* Aim of the task: Of the material below, only the lines from the line containing "-- ==== Sys2Proof/Machine/State.lean" down to the line containing "structure BusState where" belong in the answer, written out exactly.

* Given records:
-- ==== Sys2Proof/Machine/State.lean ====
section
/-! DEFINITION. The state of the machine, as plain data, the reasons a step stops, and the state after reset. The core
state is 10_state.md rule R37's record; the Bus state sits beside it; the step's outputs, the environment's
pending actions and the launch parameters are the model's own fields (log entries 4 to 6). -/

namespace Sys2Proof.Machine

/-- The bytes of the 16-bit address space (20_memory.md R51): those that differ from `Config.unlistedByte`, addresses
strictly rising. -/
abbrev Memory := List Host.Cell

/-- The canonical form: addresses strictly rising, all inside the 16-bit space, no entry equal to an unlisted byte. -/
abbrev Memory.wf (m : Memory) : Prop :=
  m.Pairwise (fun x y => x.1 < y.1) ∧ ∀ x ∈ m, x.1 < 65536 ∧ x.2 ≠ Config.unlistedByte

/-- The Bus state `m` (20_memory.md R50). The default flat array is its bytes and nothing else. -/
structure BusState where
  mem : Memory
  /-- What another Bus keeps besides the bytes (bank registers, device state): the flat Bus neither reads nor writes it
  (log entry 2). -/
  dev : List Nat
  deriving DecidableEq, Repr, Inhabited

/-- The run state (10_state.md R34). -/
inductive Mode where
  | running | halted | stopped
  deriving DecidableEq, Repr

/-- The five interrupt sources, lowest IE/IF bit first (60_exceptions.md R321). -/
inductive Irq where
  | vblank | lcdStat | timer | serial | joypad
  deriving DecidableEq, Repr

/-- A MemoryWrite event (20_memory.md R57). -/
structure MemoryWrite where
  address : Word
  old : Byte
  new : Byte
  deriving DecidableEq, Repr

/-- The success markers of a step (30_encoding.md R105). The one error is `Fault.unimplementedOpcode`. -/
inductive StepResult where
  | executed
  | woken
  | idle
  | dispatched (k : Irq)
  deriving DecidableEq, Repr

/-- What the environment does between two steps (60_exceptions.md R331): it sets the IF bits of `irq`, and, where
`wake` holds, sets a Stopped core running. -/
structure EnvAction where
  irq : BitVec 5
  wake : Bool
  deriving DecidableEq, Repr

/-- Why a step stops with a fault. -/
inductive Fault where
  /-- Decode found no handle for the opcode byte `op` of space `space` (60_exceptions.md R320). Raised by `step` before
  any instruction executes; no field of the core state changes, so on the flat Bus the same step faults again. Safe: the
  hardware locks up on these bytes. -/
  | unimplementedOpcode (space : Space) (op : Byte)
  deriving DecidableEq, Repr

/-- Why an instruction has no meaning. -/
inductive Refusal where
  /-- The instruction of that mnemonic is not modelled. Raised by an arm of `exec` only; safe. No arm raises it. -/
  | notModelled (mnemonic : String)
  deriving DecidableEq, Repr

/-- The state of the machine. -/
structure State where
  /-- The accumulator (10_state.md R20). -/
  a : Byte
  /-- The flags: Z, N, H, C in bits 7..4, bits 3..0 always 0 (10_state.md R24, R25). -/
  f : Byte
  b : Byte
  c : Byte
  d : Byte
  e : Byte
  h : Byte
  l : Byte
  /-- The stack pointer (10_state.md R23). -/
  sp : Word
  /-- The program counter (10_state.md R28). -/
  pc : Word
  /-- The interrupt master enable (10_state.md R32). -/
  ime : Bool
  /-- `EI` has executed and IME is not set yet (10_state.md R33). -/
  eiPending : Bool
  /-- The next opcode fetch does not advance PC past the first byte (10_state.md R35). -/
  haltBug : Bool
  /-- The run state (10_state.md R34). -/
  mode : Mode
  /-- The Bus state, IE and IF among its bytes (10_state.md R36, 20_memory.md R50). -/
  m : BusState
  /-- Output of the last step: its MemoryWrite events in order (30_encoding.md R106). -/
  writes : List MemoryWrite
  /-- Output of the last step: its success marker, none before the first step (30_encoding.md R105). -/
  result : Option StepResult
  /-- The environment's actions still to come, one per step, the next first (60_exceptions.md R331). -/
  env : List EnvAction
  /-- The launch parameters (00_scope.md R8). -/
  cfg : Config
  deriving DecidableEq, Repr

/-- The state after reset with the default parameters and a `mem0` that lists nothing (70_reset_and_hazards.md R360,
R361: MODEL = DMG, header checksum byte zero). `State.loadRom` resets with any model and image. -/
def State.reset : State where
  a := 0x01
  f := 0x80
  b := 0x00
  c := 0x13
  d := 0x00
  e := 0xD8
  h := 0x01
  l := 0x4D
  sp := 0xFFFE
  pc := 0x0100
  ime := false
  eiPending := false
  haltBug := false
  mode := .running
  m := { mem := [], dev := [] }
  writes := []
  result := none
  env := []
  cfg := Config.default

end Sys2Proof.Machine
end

* * *

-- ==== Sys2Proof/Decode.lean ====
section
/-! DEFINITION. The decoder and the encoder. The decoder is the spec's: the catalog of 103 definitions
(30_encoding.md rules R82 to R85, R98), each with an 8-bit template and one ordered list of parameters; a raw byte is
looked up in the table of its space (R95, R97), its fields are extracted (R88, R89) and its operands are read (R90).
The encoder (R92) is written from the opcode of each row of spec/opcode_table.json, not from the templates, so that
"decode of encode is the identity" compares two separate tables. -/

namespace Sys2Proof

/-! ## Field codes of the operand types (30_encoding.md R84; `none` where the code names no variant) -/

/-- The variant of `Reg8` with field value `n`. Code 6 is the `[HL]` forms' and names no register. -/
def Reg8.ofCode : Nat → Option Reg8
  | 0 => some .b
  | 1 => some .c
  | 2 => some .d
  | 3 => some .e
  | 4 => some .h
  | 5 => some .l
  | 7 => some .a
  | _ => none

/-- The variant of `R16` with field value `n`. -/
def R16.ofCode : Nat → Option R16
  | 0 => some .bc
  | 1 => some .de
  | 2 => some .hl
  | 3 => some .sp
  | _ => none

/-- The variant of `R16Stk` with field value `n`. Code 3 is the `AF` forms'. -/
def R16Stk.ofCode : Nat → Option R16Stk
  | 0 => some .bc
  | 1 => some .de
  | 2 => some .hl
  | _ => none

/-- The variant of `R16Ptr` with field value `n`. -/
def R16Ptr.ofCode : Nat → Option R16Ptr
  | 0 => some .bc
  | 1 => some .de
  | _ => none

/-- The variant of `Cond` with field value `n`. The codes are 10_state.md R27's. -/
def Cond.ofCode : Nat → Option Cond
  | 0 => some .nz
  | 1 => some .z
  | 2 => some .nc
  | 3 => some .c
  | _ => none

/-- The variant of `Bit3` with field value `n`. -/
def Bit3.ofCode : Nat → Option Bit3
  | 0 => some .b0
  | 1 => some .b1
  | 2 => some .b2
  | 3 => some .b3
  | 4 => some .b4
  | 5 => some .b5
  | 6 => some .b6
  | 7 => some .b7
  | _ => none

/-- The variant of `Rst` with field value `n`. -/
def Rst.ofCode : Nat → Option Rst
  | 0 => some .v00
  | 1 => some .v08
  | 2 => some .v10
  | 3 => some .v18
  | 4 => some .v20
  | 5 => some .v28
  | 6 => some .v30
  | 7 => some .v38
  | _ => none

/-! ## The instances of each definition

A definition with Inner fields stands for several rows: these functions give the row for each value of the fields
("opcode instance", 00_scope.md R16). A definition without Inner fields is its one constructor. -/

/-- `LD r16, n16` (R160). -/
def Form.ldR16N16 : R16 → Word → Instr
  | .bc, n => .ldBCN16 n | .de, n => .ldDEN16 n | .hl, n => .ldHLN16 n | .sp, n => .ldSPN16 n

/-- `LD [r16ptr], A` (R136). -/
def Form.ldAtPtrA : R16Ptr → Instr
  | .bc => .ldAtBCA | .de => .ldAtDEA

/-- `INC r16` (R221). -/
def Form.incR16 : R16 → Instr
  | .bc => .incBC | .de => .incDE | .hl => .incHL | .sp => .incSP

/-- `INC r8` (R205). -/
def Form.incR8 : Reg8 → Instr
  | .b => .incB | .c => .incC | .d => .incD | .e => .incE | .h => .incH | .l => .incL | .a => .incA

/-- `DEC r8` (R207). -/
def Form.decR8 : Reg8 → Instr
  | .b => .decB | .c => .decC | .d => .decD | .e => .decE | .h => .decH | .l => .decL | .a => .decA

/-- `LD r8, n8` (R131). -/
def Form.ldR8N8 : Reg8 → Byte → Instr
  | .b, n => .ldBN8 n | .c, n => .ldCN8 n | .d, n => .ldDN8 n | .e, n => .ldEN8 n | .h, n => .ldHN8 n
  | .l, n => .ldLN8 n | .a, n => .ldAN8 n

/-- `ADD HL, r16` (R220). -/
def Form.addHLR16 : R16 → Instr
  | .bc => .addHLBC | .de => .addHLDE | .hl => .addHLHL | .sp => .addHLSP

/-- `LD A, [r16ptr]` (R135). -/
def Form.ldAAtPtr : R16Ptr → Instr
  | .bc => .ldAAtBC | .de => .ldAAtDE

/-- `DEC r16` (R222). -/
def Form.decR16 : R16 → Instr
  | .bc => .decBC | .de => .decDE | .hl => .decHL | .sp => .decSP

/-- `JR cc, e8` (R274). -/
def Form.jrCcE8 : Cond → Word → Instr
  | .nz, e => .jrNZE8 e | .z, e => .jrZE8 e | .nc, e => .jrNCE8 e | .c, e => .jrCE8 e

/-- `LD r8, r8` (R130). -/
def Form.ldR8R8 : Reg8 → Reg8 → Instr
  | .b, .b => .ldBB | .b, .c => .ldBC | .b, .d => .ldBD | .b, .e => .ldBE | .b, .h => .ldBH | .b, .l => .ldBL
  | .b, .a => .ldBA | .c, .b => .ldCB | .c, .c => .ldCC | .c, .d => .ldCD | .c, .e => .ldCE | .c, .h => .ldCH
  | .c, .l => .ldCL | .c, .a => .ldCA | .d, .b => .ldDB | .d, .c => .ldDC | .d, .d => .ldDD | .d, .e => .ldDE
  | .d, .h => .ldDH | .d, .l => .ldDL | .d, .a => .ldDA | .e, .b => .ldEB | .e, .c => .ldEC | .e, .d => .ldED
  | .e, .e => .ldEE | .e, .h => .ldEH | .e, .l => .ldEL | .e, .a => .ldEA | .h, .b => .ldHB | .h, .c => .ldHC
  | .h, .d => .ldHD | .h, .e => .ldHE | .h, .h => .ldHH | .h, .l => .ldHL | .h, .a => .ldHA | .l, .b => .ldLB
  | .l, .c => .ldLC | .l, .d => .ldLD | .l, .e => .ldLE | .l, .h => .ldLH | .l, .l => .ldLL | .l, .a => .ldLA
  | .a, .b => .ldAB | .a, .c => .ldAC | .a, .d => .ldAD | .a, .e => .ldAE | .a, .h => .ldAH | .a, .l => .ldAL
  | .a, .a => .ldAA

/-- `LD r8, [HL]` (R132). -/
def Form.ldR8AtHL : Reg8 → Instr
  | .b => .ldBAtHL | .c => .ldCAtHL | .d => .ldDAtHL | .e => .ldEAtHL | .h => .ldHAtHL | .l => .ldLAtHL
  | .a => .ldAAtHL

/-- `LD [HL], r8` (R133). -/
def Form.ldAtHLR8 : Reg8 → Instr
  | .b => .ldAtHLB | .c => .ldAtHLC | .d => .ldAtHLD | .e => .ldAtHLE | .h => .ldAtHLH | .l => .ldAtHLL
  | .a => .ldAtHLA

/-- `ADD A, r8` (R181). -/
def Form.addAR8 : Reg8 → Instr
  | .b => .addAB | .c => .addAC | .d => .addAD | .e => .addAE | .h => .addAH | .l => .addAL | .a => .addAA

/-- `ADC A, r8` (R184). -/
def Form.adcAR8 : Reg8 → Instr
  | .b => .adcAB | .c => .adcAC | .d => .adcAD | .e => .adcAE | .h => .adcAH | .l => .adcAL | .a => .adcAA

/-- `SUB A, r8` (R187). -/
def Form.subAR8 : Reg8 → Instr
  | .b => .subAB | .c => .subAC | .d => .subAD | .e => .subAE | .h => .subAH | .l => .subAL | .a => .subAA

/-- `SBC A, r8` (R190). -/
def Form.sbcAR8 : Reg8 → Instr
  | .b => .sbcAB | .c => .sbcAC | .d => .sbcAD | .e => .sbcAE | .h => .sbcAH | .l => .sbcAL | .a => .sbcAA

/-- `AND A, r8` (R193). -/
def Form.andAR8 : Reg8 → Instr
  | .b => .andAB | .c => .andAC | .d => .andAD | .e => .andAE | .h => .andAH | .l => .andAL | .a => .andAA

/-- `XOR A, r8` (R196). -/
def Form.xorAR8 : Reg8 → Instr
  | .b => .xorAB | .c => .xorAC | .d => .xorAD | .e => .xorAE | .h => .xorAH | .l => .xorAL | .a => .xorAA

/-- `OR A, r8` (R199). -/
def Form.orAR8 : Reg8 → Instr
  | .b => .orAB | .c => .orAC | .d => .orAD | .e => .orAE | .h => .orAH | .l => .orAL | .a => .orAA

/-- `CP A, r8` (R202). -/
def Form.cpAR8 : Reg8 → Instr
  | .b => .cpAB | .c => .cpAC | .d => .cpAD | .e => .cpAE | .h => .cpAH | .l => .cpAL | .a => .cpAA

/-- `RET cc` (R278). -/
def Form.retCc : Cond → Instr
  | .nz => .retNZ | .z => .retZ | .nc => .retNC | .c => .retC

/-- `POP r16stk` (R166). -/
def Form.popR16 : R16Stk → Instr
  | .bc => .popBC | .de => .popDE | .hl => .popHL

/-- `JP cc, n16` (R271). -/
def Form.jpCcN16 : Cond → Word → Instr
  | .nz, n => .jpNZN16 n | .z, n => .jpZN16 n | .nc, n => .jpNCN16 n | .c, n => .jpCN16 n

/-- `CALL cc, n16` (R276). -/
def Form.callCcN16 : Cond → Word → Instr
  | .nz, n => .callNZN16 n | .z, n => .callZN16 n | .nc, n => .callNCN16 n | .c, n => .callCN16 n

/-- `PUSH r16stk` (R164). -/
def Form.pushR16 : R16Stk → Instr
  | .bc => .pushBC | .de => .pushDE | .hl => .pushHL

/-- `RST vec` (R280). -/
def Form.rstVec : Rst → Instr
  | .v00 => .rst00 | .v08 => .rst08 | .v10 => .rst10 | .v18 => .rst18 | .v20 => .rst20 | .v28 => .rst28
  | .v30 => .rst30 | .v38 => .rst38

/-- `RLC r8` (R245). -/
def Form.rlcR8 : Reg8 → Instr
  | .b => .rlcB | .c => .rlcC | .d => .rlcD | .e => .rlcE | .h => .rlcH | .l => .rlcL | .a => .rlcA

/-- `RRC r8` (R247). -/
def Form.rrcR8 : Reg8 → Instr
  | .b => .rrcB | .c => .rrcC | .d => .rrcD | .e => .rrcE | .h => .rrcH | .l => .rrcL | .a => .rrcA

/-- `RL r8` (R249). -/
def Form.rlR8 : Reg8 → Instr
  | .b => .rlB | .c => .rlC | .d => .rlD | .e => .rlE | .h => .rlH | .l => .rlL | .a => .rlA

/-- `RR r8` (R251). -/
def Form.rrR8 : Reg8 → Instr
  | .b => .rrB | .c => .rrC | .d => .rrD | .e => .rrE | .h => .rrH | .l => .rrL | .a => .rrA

* Expected output:
-- ==== Sys2Proof/Machine/State.lean ====
section
/-! DEFINITION. The state of the machine, as plain data, the reasons a step stops, and the state after reset. The core
state is 10_state.md rule R37's record; the Bus state sits beside it; the step's outputs, the environment's
pending actions and the launch parameters are the model's own fields (log entries 4 to 6). -/

namespace Sys2Proof.Machine

/-- The bytes of the 16-bit address space (20_memory.md R51): those that differ from `Config.unlistedByte`, addresses
strictly rising. -/
abbrev Memory := List Host.Cell

/-- The canonical form: addresses strictly rising, all inside the 16-bit space, no entry equal to an unlisted byte. -/
abbrev Memory.wf (m : Memory) : Prop :=
  m.Pairwise (fun x y => x.1 < y.1) ∧ ∀ x ∈ m, x.1 < 65536 ∧ x.2 ≠ Config.unlistedByte

/-- The Bus state `m` (20_memory.md R50). The default flat array is its bytes and nothing else. -/
structure BusState where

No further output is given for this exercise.